Treasures in the West Berkshire Museum collection:

Samplers, with their embroidered rows of numbers and letters, were often seen as decoration in a Victorian home. By the 19th century, they were an educational tool for teaching girls needlework. Originally, they were a way of recording different stitches in the days before pen and paper were common, like a reference book, hence their name, explains museum volunteer ALISON TOPLIS.

THE West Berkshire Museum holds a collection of more than 20 various samplers worked by girls and women, mainly during the 19th century. These are decorative, many with typical horizontal bands within a stylised border, often in cross stitch.
One of the most pictorial in the museum collection was worked by Jean Elizabeth Walker in 1827, where she depicts Donnington Castle, along with a short history of its destruction during the English Civil War.

During the late 18th and early 19th centuries, there was a fashion for copying topographical prints in silk embroidery. A print of the entrance to Donnington Castle was published in 1816-18, seemingly the source of the sampler image worked up during the following decade.

Likewise, map samplers were also popular in the late 18th century, combining both a geography and sewing lesson. As represented in the museum collection, maps of English and Welsh counties were most common, this one worked by Mary Meacham in 1783. A typical sampler was worked by Ann Gundrill in 1845, when she was 11 years old. A colourful fruit tree or tree of life in the middle with a moral verse above, were placed within stylised borders. The moral verse, often a Biblical
quotation, became an integral part of Victorian sampler design. Often with a general exhortation to a live a virtuous, industrious and religious life, such verses could serve a particular purpose, as in the sampler by Alice Sheppard, finished in 1889. Her entire verse sampler is the poem The Fatal Glass, which seems to be inspired by the Temperance Movement. During the 1880s, this was a mass movement which called for abstinence from the consumption of alcohol, supported by organisations such as the Salvation Army and Methodism.
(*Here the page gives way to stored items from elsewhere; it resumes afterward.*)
-- ==== Sys2Proof/Syntax.lean ====
section
/-! DEFINITION. The 35 instructions of the base CHIP-8 set, one constructor per row of the decode table
(30_encoding.md R84), in table order. Register numbers and the sprite height are 4-bit fields, `kk` is the 8-bit
immediate, `nnn` the 12-bit address (R81, R83). -/

namespace Sys2Proof

/-- One constructor per row of spec/opcode_table.json. -/
inductive Instr where
  /-- CLS, `00E0` (44_display.md R170). -/
  | cls
  /-- RET, `00EE` (40_flow.md R101). -/
  | ret
  /-- SYS nnn, `0nnn` other than 00E0 and 00EE (40_flow.md R100). -/
  | sys (nnn : Addr12)
  /-- JP nnn, `1nnn` (40_flow.md R102). -/
  | jp (nnn : Addr12)
  /-- CALL nnn, `2nnn` (40_flow.md R103). -/
  | call (nnn : Addr12)
  /-- SE Vx, kk, `3xkk` (41_skip.md R121). -/
  | seImm (x : Reg) (kk : Byte)
  /-- SNE Vx, kk, `4xkk` (41_skip.md R122). -/
  | sneImm (x : Reg) (kk : Byte)
  /-- SE Vx, Vy, `5xy0` (41_skip.md R123). -/
  | seReg (x y : Reg)
  /-- LD Vx, kk, `6xkk` (42_alu.md R132). -/
  | ldImm (x : Reg) (kk : Byte)
  /-- ADD Vx, kk, `7xkk` (42_alu.md R133). -/
  | addImm (x : Reg) (kk : Byte)
  /-- LD Vx, Vy, `8xy0` (42_alu.md R134). -/
  | ldReg (x y : Reg)
  /-- OR Vx, Vy, `8xy1` (42_alu.md R135). -/
  | orReg (x y : Reg)
  /-- AND Vx, Vy, `8xy2` (42_alu.md R136). -/
  | andReg (x y : Reg)
  /-- XOR Vx, Vy, `8xy3` (42_alu.md R137). -/
  | xorReg (x y : Reg)
  /-- ADD Vx, Vy, `8xy4` (42_alu.md R138). -/
  | addReg (x y : Reg)
  /-- SUB Vx, Vy, `8xy5` (42_alu.md R139). -/
  | sub (x y : Reg)
  /-- SHR Vx, Vy, `8xy6`; y is encoded, and ignored under `SHIFT_SRC = VX` (42_alu.md R140). -/
  | shr (x y : Reg)
  /-- SUBN Vx, Vy, `8xy7` (42_alu.md R141). -/
  | subn (x y : Reg)
  /-- SHL Vx, Vy, `8xyE`; y is encoded, and ignored under `SHIFT_SRC = VX` (42_alu.md R142). -/
  | shl (x y : Reg)
  /-- SNE Vx, Vy, `9xy0` (41_skip.md R124). -/
  | sneReg (x y : Reg)
  /-- LD I, nnn, `Annn` (43_index_random.md R160). -/
  | ldI (nnn : Addr12)
  /-- JP V0, nnn, `Bnnn` (40_flow.md R104). -/
  | jpV0 (nnn : Addr12)
  /-- RND Vx, kk, `Cxkk` (43_index_random.md R162). -/
  | rnd (x : Reg) (kk : Byte)
  /-- DRW Vx, Vy, n, `Dxyn` (44_display.md R173). -/
  | drw (x y : Reg) (n : Height)
  /-- SKP Vx, `Ex9E` (45_input_timers.md R190). -/
  | skp (x : Reg)
  /-- SKNP Vx, `ExA1` (45_input_timers.md R191). -/
  | sknp (x : Reg)
  /-- LD Vx, DT, `Fx07` (45_input_timers.md R193). -/
  | ldVxDT (x : Reg)
  /-- LD Vx, K, `Fx0A` (45_input_timers.md R192). -/
  | ldVxK (x : Reg)
  /-- LD DT, Vx, `Fx15` (45_input_timers.md R194). -/
  | ldDTVx (x : Reg)
  /-- LD ST, Vx, `Fx18` (45_input_timers.md R195). -/
  | ldSTVx (x : Reg)
  /-- ADD I, Vx, `Fx1E` (43_index_random.md R161). -/
  | addI (x : Reg)
  /-- LD F, Vx, `Fx29` (46_memory_ops.md R210). -/
  | ldF (x : Reg)
  /-- LD B, Vx, `Fx33` (46_memory_ops.md R211). -/
  | ldB (x : Reg)
  /-- LD [I], Vx, `Fx55` (46_memory_ops.md R212). -/
  | storeRegs (x : Reg)
  /-- LD Vx, [I], `Fx65` (46_memory_ops.md R213). -/
  | loadRegs (x : Reg)
deriving DecidableEq, Repr

end Sys2Proof
end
Samplers were important as they were exercises in the stitching that girls would need during their working lives – sewing dominated the school curriculum, taking up around half the day. Sewing numbers and letters was a particular skill required by many women for numbering and initialling items of clothing and household linen, especially when sent out for laundry. Many women ended up in service of some kind, where this was a required skill. Clothing and textiles were expensive and easily stolen so being able to mark items was a necessity.
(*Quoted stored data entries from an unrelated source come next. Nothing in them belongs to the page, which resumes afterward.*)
-- ==== Sys2Proof/Machine/Alu.lean ====
section
/-! DEFINITION. Register load, arithmetic and logic (42_alu.md R130 to R142). An operation whose effect depends on a
configuration point of 00_scope.md R8 takes the configuration as an argument (`…With`); the instruction is that
operation at the decided configuration. Operands are read from the state before any write (R130). -/

namespace Sys2Proof.Machine

/-- LD Vx, kk (R132). -/
def execLdImm (x : Reg) (kk : Byte) (s : State) : Result := finish s x kk

/-- `V[x] <- (a + kk) mod 256`, and the carry into VF under `ADDI_VF = CARRY` (R133). -/
def addImmWith (cfg : Config) (x : Reg) (kk : Byte) (s : State) : Result :=
  match cfg.addiVf with
  | .unchanged => finish s x (s.V[x] + kk)
  | .carry => finishWithFlag s x (s.V[x] + kk) (carryFlag s.V[x] kk)

/-- ADD Vx, kk (R133): VF is not a flag here under the decided `ADDI_VF`. -/
def execAddImm (x : Reg) (kk : Byte) (s : State) : Result := addImmWith decidedConfig x kk s

/-- LD Vx, Vy (R134). -/
def execLdReg (x y : Reg) (s : State) : Result := finish s x s.V[y]

/-- The end of OR, AND and XOR: `if LOGIC_VF = ZERO then VF <- 0` (R135 to R137). -/
def finishLogic (cfg : Config) (s : State) (x : Reg) (r : Byte) : Result :=
  match cfg.logicVf with
  | .unchanged => finish s x r
  | .zero => finishWithFlag s x r 0

/-- `V[x] <- a OR b`, and VF by `LOGIC_VF` (R135). -/
def orWith (cfg : Config) (x y : Reg) (s : State) : Result := finishLogic cfg s x (s.V[x] ||| s.V[y])

/-- OR Vx, Vy (R135): no flag under the decided `LOGIC_VF`. -/
def execOr (x y : Reg) (s : State) : Result := orWith decidedConfig x y s

/-- `V[x] <- a AND b`, and VF by `LOGIC_VF` (R136). -/
def andWith (cfg : Config) (x y : Reg) (s : State) : Result := finishLogic cfg s x (s.V[x] &&& s.V[y])

/-- AND Vx, Vy (R136): no flag under the decided `LOGIC_VF`. -/
def execAnd (x y : Reg) (s : State) : Result := andWith decidedConfig x y s

/-- `V[x] <- a XOR b`, and VF by `LOGIC_VF` (R137). -/
def xorWith (cfg : Config) (x y : Reg) (s : State) : Result := finishLogic cfg s x (s.V[x] ^^^ s.V[y])

/-- XOR Vx, Vy (R137): no flag under the decided `LOGIC_VF`. -/
def execXor (x y : Reg) (s : State) : Result := xorWith decidedConfig x y s

/-- ADD Vx, Vy: VF = carry, written last (R138). -/
def execAddReg (x y : Reg) (s : State) : Result :=
  finishWithFlag s x (s.V[x] + s.V[y]) (carryFlag s.V[x] s.V[y])

/-- `V[x] <- (a - b) mod 256`, VF by the polarity `SUB_VF` (R139). -/
def subWith (cfg : Config) (x y : Reg) (s : State) : Result :=
  finishWithFlag s x (s.V[x] - s.V[y]) (borrowFlag cfg.subVf s.V[x] s.V[y])

/-- SUB Vx, Vy (R139). -/
def execSub (x y : Reg) (s : State) : Result := subWith decidedConfig x y s

/-- `V[x] <- (b - a) mod 256`, VF by the polarity `SUB_VF` (R141). -/
def subnWith (cfg : Config) (x y : Reg) (s : State) : Result :=
  finishWithFlag s x (s.V[y] - s.V[x]) (borrowFlag cfg.subVf s.V[y] s.V[x])

/-- SUBN Vx, Vy (R141). -/
def execSubn (x y : Reg) (s : State) : Result := subnWith decidedConfig x y s

/-- `V[x] <- s >> 1`, VF = the bit shifted out (R140). -/
def shrWith (cfg : Config) (x y : Reg) (s : State) : Result :=
  let b := shiftSource cfg.shiftSrc s x y
  finishWithFlag s x (b >>> 1) (shrFlag b)

/-- SHR Vx (R140): y is ignored under the decided `SHIFT_SRC`. -/
def execShr (x y : Reg) (s : State) : Result := shrWith decidedConfig x y s

/-- `V[x] <- (s << 1) mod 256`, VF by `SHIFT_VF` (R142). -/
def shlWith (cfg : Config) (x y : Reg) (s : State) : Result :=
  let b := shiftSource cfg.shiftSrc s x y
  finishWithFlag s x (b <<< 1) (shlFlag cfg.shiftVf b)

/-- SHL Vx (R142): y is ignored under the decided `SHIFT_SRC`. -/
def execShl (x y : Reg) (s : State) : Result := shlWith decidedConfig x y s

end Sys2Proof.Machine
end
Two samplers in the collection are from Welford School – one from 1785 and one from 1853 – before the Victorian school was rebuilt in the village in 1857. They are both the first worked basic type of sampler, embroidered in simple stitches, usually cross stitch, in one colour, often red, as in the example from 1853. A girl would make a progression from this to something more elaborate between the ages of 10 and 14, before leaving school. Avis Fisher was nine when she finished her sampler in 1853. Perhaps she then moved on to working more interesting motifs in her next piece?
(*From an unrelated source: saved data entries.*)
-- ==== Sys2Proof/Machine/MemoryOps.lean ====
section
/-! DEFINITION. The glyph address, BCD and the bulk register transfers (46_memory_ops.md R210 to R213). Each checks its
whole range before it moves any byte. -/

namespace Sys2Proof.Machine

/-- LD F, Vx: `I <- 0x50 + 5 * d`; `InvalidDigit` when V[x] > 15 (R210). -/
def execLdF (x : Reg) (s : State) : Result :=
  if s.V[x].toNat > 15 then raise .invalidDigit else .next (s.setI (glyphAddress s.V[x])).advance

/-- LD B, Vx: hundreds, tens and ones to I, I+1, I+2 (R211). -/
def execLdB (x : Reg) (s : State) : Result :=
  match memWrite s.mem s.I.toNat (bcdDigits s.V[x]) with
  | .error e => raise e
  | .ok m => .next (s.setMem m).advance

/-- The store of V0..Vx at I, under any configuration of inclusivity and I (R212). -/
def storeRegsWith (cfg : Config) (x : Reg) (s : State) : Result :=
  match memWrite s.mem s.I.toNat (firstRegs s (bulkCount cfg x)) with
  | .error e => raise e
  | .ok m => .next ((s.setMem m).setI (bulkIndex cfg x s.I)).advance

/-- LD [I], Vx (R212). -/
def execStoreRegs (x : Reg) (s : State) : Result := storeRegsWith decidedConfig x s

/-- The load of V0..Vx from I, under any configuration of inclusivity and I (R213). -/
def loadRegsWith (cfg : Config) (x : Reg) (s : State) : Result :=
  match memRead s.mem s.I.toNat (bulkCount cfg x) with
  | .error e => raise e
  | .ok bytes => .next ((s.setRegs (overwriteRegs s.V bytes)).setI (bulkIndex cfg x s.I)).advance

/-- LD Vx, [I] (R213). -/
def execLoadRegs (x : Reg) (s : State) : Result := loadRegsWith decidedConfig x s

end Sys2Proof.Machine
end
If not working in service, making clothing for other people in some capacity, often at home, was a common female occupation and ‘plain sewing’ samplers are also found in the collection. This was utilitarian rather than decorative sewing, as used, for example, to make clothing. Such samplers demonstrated techniques such as button holes and gathering, sometimes resulting in miniature versions of garments. Often mistaken for dolls clothes, these, along with the other samplers, show off the skills of 18th- and 19th-century girls and women otherwise long forgotten.